AIM OF THE EXERCISE =
Take the lines below between the one holding "(List.range 512).foldl (fun" and the one holding "(R172, R173). -/", inclusive, and copy them exactly. Add nothing.

********

def State.putCkpt (s : State) (k : Checkpoint) : State :=
  { s with plat := { s.plat with ckpts := s.plat.ckpts.map fun x => if x.part = k.part && x.num = k.num then k else x } }

/-- A checkpoint ends, replaced or abandoned: its superseded frames go back to the checkpoint pool and the frames freed under it to the page pool, zeroed (R308, R309). -/
def State.endCheckpoint (s : State) (k : Checkpoint) (status : Nat) : State :=
  let s := s.putCkpt { k with status := status, groups := [], blocks := [], queues := [], ranges := [], graphs := [], ctxs := [], pool := [], slices := [], freeing := [], cow := [], tables := [], copies := [], freed := [], hbm := [], hqs := [] }
  let p := s.part k.part
  let s := s.setPart k.part { p with ckpool := p.ckpool ++ k.cow.map (fun c => c.2.1) ++ k.copies, pool := p.pool ++ k.freed }
  k.freed.foldl State.zeroFrame s

/-- R309: the checkpoint pool is empty, so the standing checkpoint is abandoned with a docket. -/
def State.abandonCheckpoint (s : State) (p : Nat) : State :=
  match s.standing p with
  | none => s.clearCow p
  | some k =>
    let s := (s.endCheckpoint k 4).clearCow p
    let s := s.setPart p { s.part p with ckpt := 0 }
    s.docket 8 0 291 p 0 (leBytes 8 k.num)

/-- The first write after a checkpoint to a frame of page tables (R308, R309): a frame of the checkpoint pool takes what the checkpoint keeps of it. The tables stay where they stand, since no leaf maps them (DESIGN CHOICE, log 86). -/
def State.breakTable (s : State) (p frame : Nat) : State :=
  match s.standing p with
  | none => s
  | some k =>
    if !k.tables.contains frame then s
    else match (s.part p).ckpool with
      | f :: rest =>
        let s := (s.setPart p { s.part p with ckpool := rest }).copyFrame p frame f
        s.putCkpt { k with tables := k.tables.erase frame, copies := k.copies ++ [f] }
      | [] => s.abandonCheckpoint p

/-- Writes a page table entry at its home. -/
def State.setEntry (s : State) (w : Who) (a v : Nat) : State := (s.breakTable w.part (a / 65536)).writeEntry w a v

/-- Splits a large page that a checkpoint marked COW into 512 entries (log 20). -/
def State.splitLarge (s : State) (w : Who) (e : LeafEnt) : State :=
  (List.range 512).foldl (fun s i => s.setEntry w (e.at_ + 8 * i) (e.val - 2 ^ 11 + i * 65536)) s

/-- The first write to a COW page (R309): the page is copied to a frame of the checkpoint pool and the leaf points at the copy. Translations that other cores hold of the old frame stay as they are (DESIGN CHOICE, log 107). -/
def State.copyOnWrite (s : State) (w : Who) (e : LeafEnt) : State :=
  let p := s.part w.part
  match p.ckpool, s.standing w.part with
  | f :: rest, some k =>
    let old := bitsAt e.val 51 16
    let s := (s.setPart w.part { p with ckpool := rest }).copyFrame w.part old f
    (s.putCkpt { k with cow := k.cow ++ [(e.at_, old, f)] }).writeEntry w e.at_ (e.val - 512 - old * 65536 + f * 65536)
  | _, _ => s.abandonCheckpoint w.part

/-! ### The walker (R171) -/

/-- The on-chip physical map: the location of an address, checked for ownership (R172, R173). -/
def State.onChip (s : State) (w : Who) (pa : Nat) : Trans :=
  let core := pa / Config.coreWindow
  let off := pa % Config.coreWindow
  let owns := fun q => (s.part w.part).quads.contains q
  if Config.cores ≤ core then .fault 0x0A
  else if off < Config.spadBytes then
    if owns (4 * core + off / Config.spadRegion) then .ok ⟨.spad core, off⟩ none else .fault 0x0A
  else if 0x100000 ≤ off && off < 0x180000 then
    let q := 4 * core + (off - 0x100000) / 0x20000
    let t := (off - 0x100000) / 0x4000 % 8
    if !owns q then .fault 0x0A
    else match s.tileHolder q t with
      | some h => if h.part = w.part && h.ctx = w.ctx then .ok ⟨.acc q t, off % 0x4000⟩ none else .fault 0x0A
      | none => .ok ⟨.acc q t, off % 0x4000⟩ none
  else if 0x800000 ≤ off && off < 0xE00000 then
    let slot := (off - 0x800000) / 0x8000
    let mine := fun (h : Group) => h.part == w.part && h.ctx == w.ctx
    if !owns (4 * core + slot / 48) then .fault 0x0A
    else match s.groupAt core slot with
      | some h => if !mine h then .fault 0x0A else if h.st = .parked then .residency else .ok ⟨.regs core slot, off % 0x8000⟩ none
      | none => if s.allGroups.any fun h => h.st == .preempted && h.core == core && h.slot == slot && mine h then .residency else .fault 0x0A
  else .fault 0x0A

/-- The place a leaf sends an address to. -/
def State.place (s : State) (w : Who) (l : Leaf) (va : Nat) : Trans :=
  let a := 65536 * l.frame + va % 65536
  match l.target with
  | 0 => .ok ⟨.hbm, a⟩ (some l)
  | 1 => if w.refused.contains l.frame then .fault 0x09 else if s.mem.hostHeld.contains l.frame || Config.hostTranslates l.frame then .ok ⟨.host, a⟩ (some l) else .hostPage l.frame
  | 2 => .ok ⟨.peer l.peer, a⟩ (some l)
  | _ => match s.onChip w a with
    | .ok loc _ => .ok loc (some l)
    | t => t

/-- Is an absent page one that another device holds, so that the coherence service serves it (R191, log 21)? -/
def State.interDevice (s : State) (w : Who) (va : Nat) (e : Option LeafEnt) : Bool :=
  (match e with
    | some e => e.target == 2
    | none => false)
  || s.tabs.replicas.any fun r => r.part == w.part && r.ctx == w.ctx && r.vpn == vpnOf va && s.plat.device != some (BitVec.ofNat 10 r.owner)

/-- The copy that the first write to a COW page asks for (R309), its table's frame first where it stands as the checkpoint found it; a large page is split first. -/
def State.breakCow (s : State) (w : Who) (va : Nat) (e : LeafEnt) : State :=
  let s := s.breakTable w.part (e.at_ / 65536)
  let s := if e.large && (s.standing w.part).isSome then s.splitLarge w e else s
  match s.findLeaf w va with
  | (some e', s) => if e'.cow then s.copyOnWrite w e' else s
  | (none, s) => s

/-- A core's TLB takes a leaf for a context; the oldest entry leaves a full one (log 13). -/
def MemState.tlbInstall (m : MemState) (w : Who) (l : Leaf) : MemState :=
  let rest := m.tlb.filter fun t => !(t.core == w.core && t.part == w.part && t.ctx == w.ctx && t.leaf.covers l.vpn)
  let mine := rest.filter fun t => t.core == w.core
  let rest := if mine.length < Config.tlbEntries then rest else
    match mine.head? with
    | some o => rest.erase o
    | none => rest
  { m with tlb := rest ++ [{ core := w.core, part := w.part, ctx := w.ctx, leaf := l }] }

/-- Is W withheld from the pages of a leaf: one of them has been announced as holding an exhausted tile, or holds one (R207, R208)? -/
def State.withholds (s : State) (e : LeafEnt) : Bool :=
  let lo := if e.large then bitsAt e.val 51 25 * 512 else bitsAt e.val 51 16
  let n := if e.large then 512 else 1
  e.target == 0 && ((s.mem.withheld.any fun f => lo ≤ f && f < lo + n)
    || (s.mem.tiles.any fun t => t.2.exhausted) && (List.range (16 * n)).any fun i => s.tileExhausted (16 * lo + i))

/-- A, and for a write D, are set in the leaf, and the TLB takes it (R171); a store whose tile is exhausted fails (R208). -/
def State.takeLeaf (s : State) (w : Who) (write : Bool) (va : Nat) : Trans × State :=
  match s.findLeaf w va with
  | (none, s) => (if s.alarmed then .hardware else .fault 0x09, s)
  | (some e, s) =>
    if s.alarmed then (.hardware, s)
    else if write && e.target = 0 && s.tileExhausted (16 * (e.leaf va false).frame + va % 65536 / 4096) then (.fault 0x0D, s)
    else
    let need := 128 + (if write then 256 else 0)
    let val := e.val ||| need
    let s := if val = e.val then s else ((s.breakTable w.part (e.at_ / 65536)).rmwAt w none ⟨.hbm, e.at_⟩ 8 fun x => x ||| need).2
    let l := { e with val := val }.leaf va (s.withholds e)
    let s := { s with mem := s.mem.tlbInstall w l }
    (s.place w l va, s)

/-- One walk, with its effects on A, D, copy-on-write and the TLB; `quiet` walks change nothing (R189, R253). -/
def State.walk (s : State) (w : Who) (kind : AccessKind) (quiet : Bool) (va : Nat) : Trans × State :=
  match s.findLeaf w va with
  | (none, s) => (if s.interDevice w va none then .coherence (vpnOf va) else .fault 0x09, s)
  | (some e, s) =>
    if !e.val.testBit 0 then (if s.interDevice w va (some e) then .coherence (vpnOf va) else .fault 0x09, s)
    else if e.large && bitsAt e.val 24 16 != 0 then (.hardware, s.alarm (.hwError w.part none))
    else
      let l := e.leaf va false
      let write := kind == .write
      let ok := match kind with
        | .read => e.val.testBit 4
        | .write => e.val.testBit 5
        | .exec => e.val.testBit 6
      if l.target = 0 && (s.tabs.parts.any fun p => p.2.metaFrames.contains l.frame) then (.fault 0x0A, s)
      else if write && l.repl then (.coherence l.vpn, s)
      else if !ok then (.fault 0x0A, s)
      else if quiet then (s.place w l va, s)
      else
        (if write && e.cow && l.target = 0 then s.breakCow w va e else s).takeLeaf w write va

/-- A walk that meets an alarm answers no place (R199). -/
def Trans.unless (t : Trans) (s : State) : Trans := if s.alarmed then .hardware else t

/-- Steps 3 and 4 of R186: the core's TLB, then the walker. -/
def State.lookup (s : State) (w : Who) (kind : AccessKind) (va : Nat) : Trans × State :=
  if va ≥ Config.vaBytes then (.fault 0x0A, s)
  else match s.mem.tlb.find? fun t => t.core == w.core && t.part == w.part && t.ctx == w.ctx && t.leaf.covers (vpnOf va) && t.leaf.permits kind with
    | some t => (s.place w (t.leaf.at (vpnOf va)) va, s)
    | none =>
      let r := s.walk w kind false va
      (r.1.unless r.2, r.2)

/-! ### The aperture (R176) -/

def inAperture (va : Nat) : Bool := Config.apertureBase ≤ va && va < Config.apertureEnd

/-- The scratchpad byte an aperture address names for a group's block. -/
def State.aperture (s : State) (g : Group) (va : Nat) : Trans :=
  let k := (va - Config.apertureBase) / 0x100000
  let o := (va - Config.apertureBase) % 0x100000
  match s.block? g.blk with
  | none => .fault 0x0A
  | some b =>
    if b.cores.length ≤ k || b.hdr.spad ≤ o then .fault 0x0A else .ok ⟨.spad (b.cores.getD k 0), b.spad.getD k 0 + o⟩ none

********

SOLVED EXERCISE =
  (List.range 512).foldl (fun s i => s.setEntry w (e.at_ + 8 * i) (e.val - 2 ^ 11 + i * 65536)) s

/-- The first write to a COW page (R309): the page is copied to a frame of the checkpoint pool and the leaf points at the copy. Translations that other cores hold of the old frame stay as they are (DESIGN CHOICE, log 107). -/
def State.copyOnWrite (s : State) (w : Who) (e : LeafEnt) : State :=
  let p := s.part w.part
  match p.ckpool, s.standing w.part with
  | f :: rest, some k =>
    let old := bitsAt e.val 51 16
    let s := (s.setPart w.part { p with ckpool := rest }).copyFrame w.part old f
    (s.putCkpt { k with cow := k.cow ++ [(e.at_, old, f)] }).writeEntry w e.at_ (e.val - 512 - old * 65536 + f * 65536)
  | _, _ => s.abandonCheckpoint w.part

/-! ### The walker (R171) -/

/-- The on-chip physical map: the location of an address, checked for ownership (R172, R173). -/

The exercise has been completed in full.